Here's the type trees for the shapes:

In [62]:
#| code-fold: true
for s in subtypes(Shape)
    println(join(string.(supertypes(s)), " <: "))
end

Circle <: Shape <: Any
Rectangle <: Shape <: Any
Square <: Shape <: Any
Triangle <: Shape <: Any


Let's define a function that calculates the `area` for all the shapes and adds them all up

In [11]:
main1(shapes) = sum(area, shapes)

main1 (generic function with 1 method)

We can test this function and precompile it by running it once.

In [12]:
@time main1(shapes)

  0.081926 seconds (2.03 M allocations: 32.311 MiB, 11.31% gc time, 31.45% compilation time)


439078.977716569

Let's filter out shapes of a specific kind so that each array contains data of the same type. 
You might think to write this function like so:

In [46]:
bad_shapes_by_type(::Type{T}, shapes) where T = filter(s -> isa(s, T), shapes)

bad_shapes_by_type (generic function with 1 method)

Julia is a dynamic language. And it can be easy to accidentally construct a container with an abstract type for the type parameter of a generic type.

In [47]:
shape_arr1 = bad_shapes_by_type(Square, shapes)
shape_arr2 = bad_shapes_by_type(Rectangle, shapes)
shape_arr3 = bad_shapes_by_type(Triangle, shapes)
shape_arr4 = bad_shapes_by_type(Circle, shapes)

@show typeof(shape_arr1)
@show typeof(shape_arr2)
@show typeof(shape_arr3)
@show typeof(shape_arr4)

nothing #| hide_line

typeof(shape_arr1) = Vector{Shape}
typeof(shape_arr2) = Vector{Shape}
typeof(shape_arr3) = Vector{Shape}
typeof(shape_arr4) = Vector{Shape}


This can happen if the Julia compiler cannot infer the types at the "compile time" of the function.

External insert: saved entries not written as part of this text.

/-- Each of the six clauses. -/
theorem witness_StepRunsTheIssuedInstruction :
    (dispatching 0x1 0 0 0 0 0 0).inputs = [] ∧ issues (dispatching 0x1 0 0 0 0 0 0) = some .dread ∧
    { dispatching 0x1 0 0 0 0 0 0 with inputs := [.sequencer] }.inputs = .sequencer :: [] ∧
    issues { dispatching 0x1 0 0 0 0 0 0 with inputs := [.sequencer] } = some .dread ∧
    (dispatching 0x1 0 0 0 0 0 0).dispatched = false ∧ decodeLatched 0x1 true = .ok .dread ∧
    (inElement 0x5 .m1 6).mode = .busy ∧ (inElement 0x5 .m1 6).inFlight = none ∧
    frameAt (inElement 0x5 .m1 6).latched (inElement 0x5 .m1 6).pos 0x00 = some (.write 0xFFFF 0x80) ∧
    { State.reset with inputs := [.write 0x3F .word 1] }.inputs = .write 0x3F .word 1 :: [] ∧
    { State.reset with inputs := [.read 0x00 .half] }.inputs = .read 0x00 .half :: [] := by decide

theorem witness_PlacedInstructionRuns :
    decodeTableWord 32 0x03FFFF00 = some (.read 0xFFFF) ∧ decodeTableWord 40 0x02FFFFFF00 = some (.write 0xFFFF 0xFF) ∧
    decodeTableWord 16 0x0500 = some .readStatus ∧ decodeTableWord 32 0x00000004 = some .checker := by decide

/-- A state for each clause. -/
theorem witness_CommandWriteIsAcceptedOrDropped :
    State.reset.mode = .idle ∧ (dispatching 0x1 0 0 0 0 0 0).mode ≠ .idle := by decide

/-- Clause 2 by a BUSY state, clause 4 by a step that sets OVERRUN, clause 5 by steps that clear it. -/
theorem witness_OverrunIsStickyAndDropsTheWrite :
    (dispatching 0x1 0 0 0 0 0 0).mode ≠ .idle ∧
    (∃ t, step { dispatching 0x1 0 0 0 0 0 0 with inputs := [.write 0x00 .word 0x2] } = .next t ∧ t.overrun = true) ∧
    (∃ t, step { State.reset with overrun := true, inputs := [.write 0x04 .word 0x8] } = .next t ∧ t.overrun = false) ∧
    (∃ t, step { State.reset with overrun := true, inputs := [.reset] } = .next t ∧ t.overrun = false) :=
  ⟨by decide, ⟨_, rfl, rfl⟩, ⟨_, rfl, rfl⟩, ⟨_, rfl, rfl⟩⟩

theorem witness_ArgumentRegistersHoldWhatIsWritten :
    (0x08 : BitVec 6).toNat ∈ [0x08, 0x0C, 0x10, 0x14, 0x18, 0x1C] ∧
    (0x1C : BitVec 6).toNat ∈ [0x08, 0x0C, 0x10, 0x14, 0x18, 0x1C] ∧ (0x1C : BitVec 6) ≠ 0x08 := by decide

theorem witness_HostReadHasNoSideEffect : (0x00 : BitVec 6).toNat % 4 = 0 ∧ (0x3C : BitVec 6).toNat % 4 = 0 := by
  decide

/-- Each of the five clauses. -/
theorem witness_OnlyWholeAlignedAccessesHaveAMeaning :
    AccessWidth.byte ≠ AccessWidth.word ∧ AccessWidth.half ≠ AccessWidth.word ∧ (0x01 : BitVec 6).toNat % 4 ≠ 0 ∧
    (0x3F : BitVec 6).toNat % 4 ≠ 0 ∧ (0x3C : BitVec 6).toNat % 4 = 0 ∧ (0x38 : BitVec 6).toNat ∈ [0x38, 0x3C] ∧
    (0x34 : BitVec 6).toNat ∈ [0x20, 0x24, 0x28, 0x2C, 0x30, 0x34] := by decide

theorem witness_FailWhereWordFields :
    { State.reset with failWhere := plainWhere 0x4 .cbVerify 1 .read }.failWhere = plainWhere 0x4 .cbVerify 1 .read := rfl

theorem witness_DirectCommandsDispatch :
    AtDispatch 0x1 (dispatching 0x1 0xFFFFFFFF 0 0 0 0 0) ∧ AtDispatch 0x2 (dispatching 0x2 0 0x100 0 0 0 0) ∧
    AtDispatch 0x3 (dispatching 0x3 1 0 0 0 0 0) := ⟨atDispatch .., atDispatch .., atDispatch ..⟩

/-- Steps 0 and 3 beside 1 and 2, with an empty and a full size. -/
theorem witness_CheckerDispatches :
    AtDispatch 0x4 (dispatching 0x4 0 0 0 0 0 0) ∧ AtDispatch 0x4 (dispatching 0x4 0 0 1 3 0 0) ∧
    AtDispatch 0x4 (dispatching 0x4 0 0 0 1 0 0) ∧ AtDispatch 0x4 (dispatching 0x4 0 0 0xFFFFFFFF 2 0 0) ∧
    (0 : Word).toNat ≠ 1 ∧ (3 : Word).toNat ≠ 2 ∧ (1 : Word).toNat = 1 ∧ (2 : Word).toNat = 2 :=
  ⟨atDispatch .., atDispatch .., atDispatch .., atDispatch .., by decide⟩

theorem witness_MarchAAndSequenceDispatch :
    AtDispatch 0x5 (dispatching 0x5 0 0 0 0 0 0) ∧ AtDispatch 0x6 (dispatching 0x6 0 0x100 1 0 0 0) :=
  ⟨atDispatch .., atDispatch ..⟩

/-- Lane 8, elements 0 and 5; lane 7 with each of the four elements. -/
theorem witness_MelemDispatches :
    AtDispatch 0x7 (dispatching 0x7 0x10000 0 0 0 8 1) ∧ AtDispatch 0x7 (dispatching 0x7 0 0 0 0 0 0) ∧
    AtDispatch 0x7 (dispatching 0x7 0 0 0 0 7 5) ∧ AtDispatch 0x7 (dispatching 0x7 0 0 0 0 7 4) ∧
    7 < (8 : Word).toNat ∧ (0 : Word).toNat = 0 ∧ 4 < (5 : Word).toNat ∧ (7 : Word).toNat ≤ 7 ∧ (4 : Word).toNat = 4 ∧
    (Phase.m4, 4) ∈ [(Phase.m1, 1), (Phase.m2, 2), (Phase.m3, 3), (Phase.m4, 4)] :=
  ⟨atDispatch .., atDispatch .., atDispatch .., atDispatch .., by decide⟩

/-- A reserved bit, OPC 0 and OPC 8, latched; and the words 0 and 8 written in IDLE. -/
theorem witness_IllegalCommandWordEndsAtDispatch :
    ((accept 0x11 State.reset).inputs = [] ∧ (accept 0x11 State.reset).mode = .busy ∧
      (accept 0x11 State.reset).inFlight = none ∧ (accept 0x11 State.reset).dispatched = false ∧
      (accept 0x11 State.reset).latched.wordOk = false ∧ (accept 0x00 State.reset).latched.opc.toNat = 0 ∧
      7 < (accept 0x08 State.reset).latched.opc.toNat) ∧
    State.reset.inputs = [] ∧ State.reset.mode = .idle ∧ State.reset.inFlight = none ∧ (0 : Word).toNat = 0 ∧
    7 < (8 : Word).toNat ∧ (∃ t, hostWrite 0x00 .word 0 State.reset = .next t) ∧
    ∃ t, hostWrite 0x00 .word 8 State.reset = .next t :=
  ⟨by decide, rfl, rfl, rfl, rfl, by decide, ⟨_, rfl⟩, ⟨_, rfl⟩⟩

theorem witness_DreadReadEndsWithTheByte :
    AtFrame 0x1 { phase := .none, a := 0xFFFF, lane := 0, fidx := 0 }
      (standing { phase := .none, a := 0xFFFF, lane := 0, fidx := 0 } (dispatching 0x1 0xFFFF 0 0 0 0 0)) ∧
    (0xFFFF : Word).toNat ≤ 0xFFFF := ⟨atFrame .., by decide⟩

theorem witness_DwriteWriteEndsPass :
    AtFrame 0x2 { phase := .none, a := 0xFFFF, lane := 0, fidx := 0 }
      (standing { phase := .none, a := 0xFFFF, lane := 0, fidx := 0 } (dispatching 0x2 0xFFFF 0xFF 0 0 0 0)) ∧
    (0xFFFF : Word).toNat ≤ 0xFFFF ∧ (0xFF : Word).toNat ≤ 0xFF := ⟨atFrame .., by decide⟩

theorem witness_DstatusFrameEndsWithTheStatusByte :
    AtFrame 0x3 { phase := .none, a := 0, lane := 0, fidx := 0 }
      (standing { phase := .none, a := 0, lane := 0, fidx := 0 } (dispatching 0x3 0 0 0 0 0 0)) := atFrame ..

/-- The last cell of the device, odd, with step 1. -/
theorem witness_CheckerWritePassWritesThePattern :
    AtFrame 0x4 { phase := .cbWrite, a := 0xFFFF, lane := 0, fidx := 0 }
      (standing { phase := .cbWrite, a := 0xFFFF, lane := 0, fidx := 0 } (dispatching 0x4 0 0 0x10000 1 0 0)) ∧
    (0xFFFF : Word).toNat ≤ 0xFFFF ∧ (0xFFFF : Word).toNat < (0x10000 : Word).toNat ∧
    (0x55 : Word) = (if ((0xFFFF : Word).toNat % 2 = 0 ↔ (1 : Word).toNat = 1) then 0xAA else 0x55) :=
  ⟨atFrame .., by decide⟩

theorem witness_CheckerVerifyPassComparesTheByte :
    AtFrame 0x4 { phase := .cbVerify, a := 0xFFFF, lane := 0, fidx := 0 }
      (standing { phase := .cbVerify, a := 0xFFFF, lane := 0, fidx := 0 } (dispatching 0x4 0 0 0x10000 2 0 0)) ∧
    (0xFFFF : Word).toNat ≤ 0xFFFF ∧ (0xFFFF : Word).toNat < (0x10000 : Word).toNat ∧
    (0xAA : Byte) = (if ((0xFFFF : Word).toNat % 2 = 0 ↔ (2 : Word).toNat = 1) then 0xAA else 0x55) :=
  ⟨atFrame .., by decide⟩

theorem witness_MarchM0WritesZero :
    AtFrame 0x5 { phase := .m0, a := 0xFFFF, lane := 0, fidx := 0 }
      (standing { phase := .m0, a := 0xFFFF, lane := 0, fidx := 0 } (dispatching 0x5 0 0 0x10000 0 0 0)) ∧
    (0xFFFF : Word).toNat ≤ 0xFFFF ∧ (0xFFFF : Word).toNat < (0x10000 : Word).toNat := ⟨atFrame .., by decide⟩

theorem witness_ElementVerifyComparesOneLane :
    (Phase.m4, false, [true, false]) ∈ marchTable ∧
    AtFrame 0x5 { phase := .m4, a := 0xFFFF, lane := 7, fidx := 0 } (inElement 0x5 .m4 0) ∧
    AtFrame 0x7 { phase := .m4, a := 0xFFFF, lane := 7, fidx := 0 } (inElement 0x7 .m4 0) ∧
    (0xFFFF : Word).toNat ≤ 0xFFFF := ⟨by decide, atElement .., atElement .., by decide⟩

/-- The last read-modify-write of M3, at FIDX 5. -/
theorem witness_RmwReadLatchesTheByte :
    (Phase.m3, true, [false, true, false]) ∈ marchTable ∧ 2 < [false, true, false].length ∧
    AtFrame 0x7 { phase := .m3, a := 0xFFFF, lane := 7, fidx := BitVec.ofNat 3 (2 * 2 + 1) } (inElement 0x7 .m3 5) ∧
    (0xFFFF : Word).toNat ≤ 0xFFFF := ⟨by decide, by decide, atElement .., by decide⟩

Here, `Shape` is an abstract type, even if `Vector{Shape}` is concrete.

In [50]:
@show isconcretetype(Shape)
@show isconcretetype(Vector{Shape})
nothing #| hide_line

isconcretetype(Shape) = false
isconcretetype(Vector{Shape}) = true


For better performance in Julia, it helps to have concrete types in the generic parameters for a container. 
We can do this by helping the compiler figure out the correct concrete type parameter by explicitly listing it before the brackets for constructing the array, i.e. `T[...]`.

In [51]:
good_shapes_by_type(::Type{T}, shapes) where T = T[shape for shape in filter(s -> isa(s, T), shapes)]

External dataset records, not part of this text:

-- ==== Sys2Proof/Tests/Slice0.lean ====
section
/-! SUPPORT. Tests and witnesses. Expected values come from spec/95_test_vectors.md, from the worked examples of the rules,
or from words written out from R71 and R72; never from the model. Each step test is one command on a small state. -/

namespace Sys2Proof.Tests

set_option Elab.async false

open Sys2Proof Sys2Proof.Machine

/-! ### Helpers -/

/-- `CFG_EX1` with a concrete cost table that meets R121 and a concrete sentinel. -/
def config : Config :=
  { example1 with
    bitCost := Vector.ofFn fun q => ⟨BitVec.ofNat 32 (q.val + 1), BitVec.ofNat 32 (256 - q.val)⟩
    cnu := 0 }

/-- The bank that `BNEW` and `BINIT 0, 32, 0` leave (95_test_vectors.md P1), with one statistics word set. -/
def bankI : Bank := ⟨[⟨10249, 10249, 5⟩, ⟨21969, 21969, 8⟩, ⟨28077, 28077, 8⟩], [0, 42, 0, 0]⟩

/-- A bank of zeroed slots. -/
def bankZ : Bank := ⟨[⟨0, 0, 0⟩, ⟨0, 0, 0⟩, ⟨0, 0, 0⟩], [0, 0, 0, 0]⟩

/-- Not halted, with these banks. -/
def withBanks (banks : List (Option Bank)) : State := { State.reset with cfg := config, banks := banks }

/-- Bank 0 live. -/
def one : State := withBanks [some bankI, none, none, none]

/-- Banks 0 and 1 live. -/
def two : State := withBanks [some bankI, some bankZ, none, none]

/-- Bank 0 live and slot 0 of it replaced. -/
def slotted (x : Slot) : State := withBanks [some ⟨[x, ⟨0, 0, 0⟩, ⟨0, 0, 0⟩], [0, 0, 0, 0]⟩, none, none, none]

/-- Halted by `SizeMismatch(3, 2)`. -/
def stuck : State := { one with fcode := 4, finfo0 := 3, finfo1 := 2, halt := true }

/-- The state with one input. -/
def fed (s : State) (i : Input) : State := { s with inputs := [i] }

/-- Does the result go on? -/
def runs : Result → Bool
  | .next _ => true
  | .fault _ => false
  | .refused _ => false

/-- The state a result leads to. -/
def landed : Result → State
  | .next t => t
  | .fault _ => State.reset
  | .refused _ => State.reset

theorem runs_next {r : Result} (h : runs r = true) : r = .next (landed r) := by
  cases r <;> first | rfl | cases h

/-- The state after one instruction. -/
def after (i : Instr) (s : State) : State := landed (exec i s)

/-- The responses of one instruction. -/
def replies (i : Instr) (s : State) : List Response := (after i s).responses

/-- The fault registers and `HALT`. -/
def diagnosis (s : State) : Byte × Word × Word × Bool := (s.fcode, s.finfo0, s.finfo1, s.halt)

/-! ### Well-formedness: each check refuses an ill-formed term (R73: `LEN` has 16 bits) -/

/-- A payload one word too long for the field `LEN` exists. -/
theorem long_payload : ∃ l : List Word, l.length = 65536 := ⟨List.replicate 65536 0, List.length_replicate⟩

theorem test_long_smrg_refused {l : List Word} (h : l.length = 65536) : (Instr.smrg l).wellFormed = false := by
  simp [Instr.wellFormed, fitsLen, h]

theorem test_long_bwin_refused {l : List Word} (h : l.length = 65536) : (Instr.bwin 0 l).wellFormed = false := by
  simp [Instr.wellFormed, fitsLen, h]

theorem test_long_bld_refused {l : List Word} (h : l.length = 65536) : (Instr.bld 0 l).wellFormed = false := by
  simp [Instr.wellFormed, fitsLen, h]

/-! ### Decoding: one word per command, written out from R71 and R72 -/

theorem test_decode_pinit : decodeTableWord 64 0x100000000000F0FF = some (.pinit 0 0 0 0xF0 0xFF) := by decide
theorem test_decode_prate : decodeTableWord 64 0x1130000200010005 = some (.prate 3 2 1 5) := by decide
theorem test_decode_pupd : decodeTableWord 64 0x1210000000020001 = some (.pupd 1 0 2 true) := by decide
theorem test_decode_pget : decodeTableWord 64 0x1310000200030000 = some (.pget 1 2 3) := by decide
theorem test_decode_pset : decode ⟨0x1400000000010000, [0xFFFFFFFF]⟩ = .ok (.pset 0 0 1 0xFFFFFFFF) := by decide
theorem test_decode_pest : decodeTableWord 64 0x1520000100020001 = some (.pest 2 1 2 true) := by decide
theorem test_decode_pqry : decodeTableWord 64 0x1620000000020000 = some (.pqry 2 0 2) := by decide
theorem test_decode_tget : decodeTableWord 64 0x2000FFFF00010003 = some (.tget 0xFFFF 1 3) := by decide
theorem test_decode_tcnt : decodeTableWord 64 0x2100000000000000 = some .tcnt := by decide
theorem test_decode_tgrp : decodeTableWord 64 0x2200000100000000 = some (.tgrp 1) := by decide
theorem test_decode_smrg :
    decode ⟨0x2300000200000000, [0x00010000, 0x00010002]⟩ = .ok (.smrg [0x00010000, 0x00010002]) := by decide
theorem test_decode_bnew : decodeTableWord 64 0x3040000000000000 = some (.bnew 4) := by decide
theorem test_decode_bfree : decodeTableWord 64 0x3110000000000000 = some (.bfree 1) := by decide
theorem test_decode_binit : decodeTableWord 64 0x322000000000FD01 = some (.binit 2 0xFD 1) := by decide
theorem test_decode_bcpy : decodeTableWord 64 0x3310000000000000 = some (.bcpy 1 0) := by decide
theorem test_decode_bcpr : decodeTableWord 64 0x3420000100020000 = some (.bcpr 2 0 1 2) := by decide
theorem test_decode_bwin : decode ⟨0x3520000300000000, [5, 8, 8]⟩ = .ok (.bwin 2 [5, 8, 8]) := by decide
theorem test_decode_bld : decodeTableWord 160 0x0000000B0000000A3620000300000000 = some (.bld 2 [10, 11, 0]) := by decide
theorem test_decode_bsv : decodeTableWord 64 0x3710000300000000 = some (.bsv 1 3) := by decide
theorem test_decode_grrd : decodeTableWord 64 0x3800000100000000 = some (.grrd 0 1) := by decide
theorem test_decode_grwr : decode ⟨0x3900000100000000, [0x2A]⟩ = .ok (.grwr 0 1 0x2A) := by decide
theorem test_decode_rnm : decodeTableWord 64 0x4000000000000025 = some (.rnm 37) := by decide
theorem test_decode_rdsr : decodeTableWord 64 0x7000000600000000 = some (.rdsr 6) := by decide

good_shapes_by_type (generic function with 1 method)

In [52]:
square_arr = good_shapes_by_type(Square, shapes)
rectangle_arr = good_shapes_by_type(Rectangle, shapes)
triangle_arr = good_shapes_by_type(Triangle, shapes)
circle_arr = good_shapes_by_type(Circle, shapes)

@show typeof(square_arr)
@show typeof(rectangle_arr)
@show typeof(triangle_arr)
@show typeof(circle_arr)

nothing #| hide_line

typeof(square_arr) = Vector{Square}
typeof(rectangle_arr) = Vector{Rectangle}
typeof(triangle_arr) = Vector{Triangle}
typeof(circle_arr) = Vector{Circle}


# Benchmarks

Let's combine these arrays back into three different vectors that have different type parameters for illustration purposes:

In [53]:
sorted_shapes_shape = vcat(square_arr, rectangle_arr, triangle_arr, circle_arr);
sorted_shapes_any = Any[s for s in sorted_shapes_shape];
sorted_shapes_union = Union{Square, Rectangle, Triangle, Circle}[s for s in sorted_shapes_shape];

@show typeof(sorted_shapes_shape)
@show typeof(sorted_shapes_any)
@show typeof(sorted_shapes_union)

nothing #| hide_line

typeof(sorted_shapes_shape) = Vector{Shape}
typeof(sorted_shapes_any) = Vector{Any}
typeof(sorted_shapes_union) = Vector{Union{Circle, Rectangle, Square, Triangle}}


We can benchmark the performance of these different types using `BenchmarkTools`:

In [33]:
using BenchmarkTools

@show typeof(shapes)
@benchmark main1($shapes)

typeof(shapes) = Vector{Shape}


BenchmarkTools.Trial: 121 samples with 1 evaluation.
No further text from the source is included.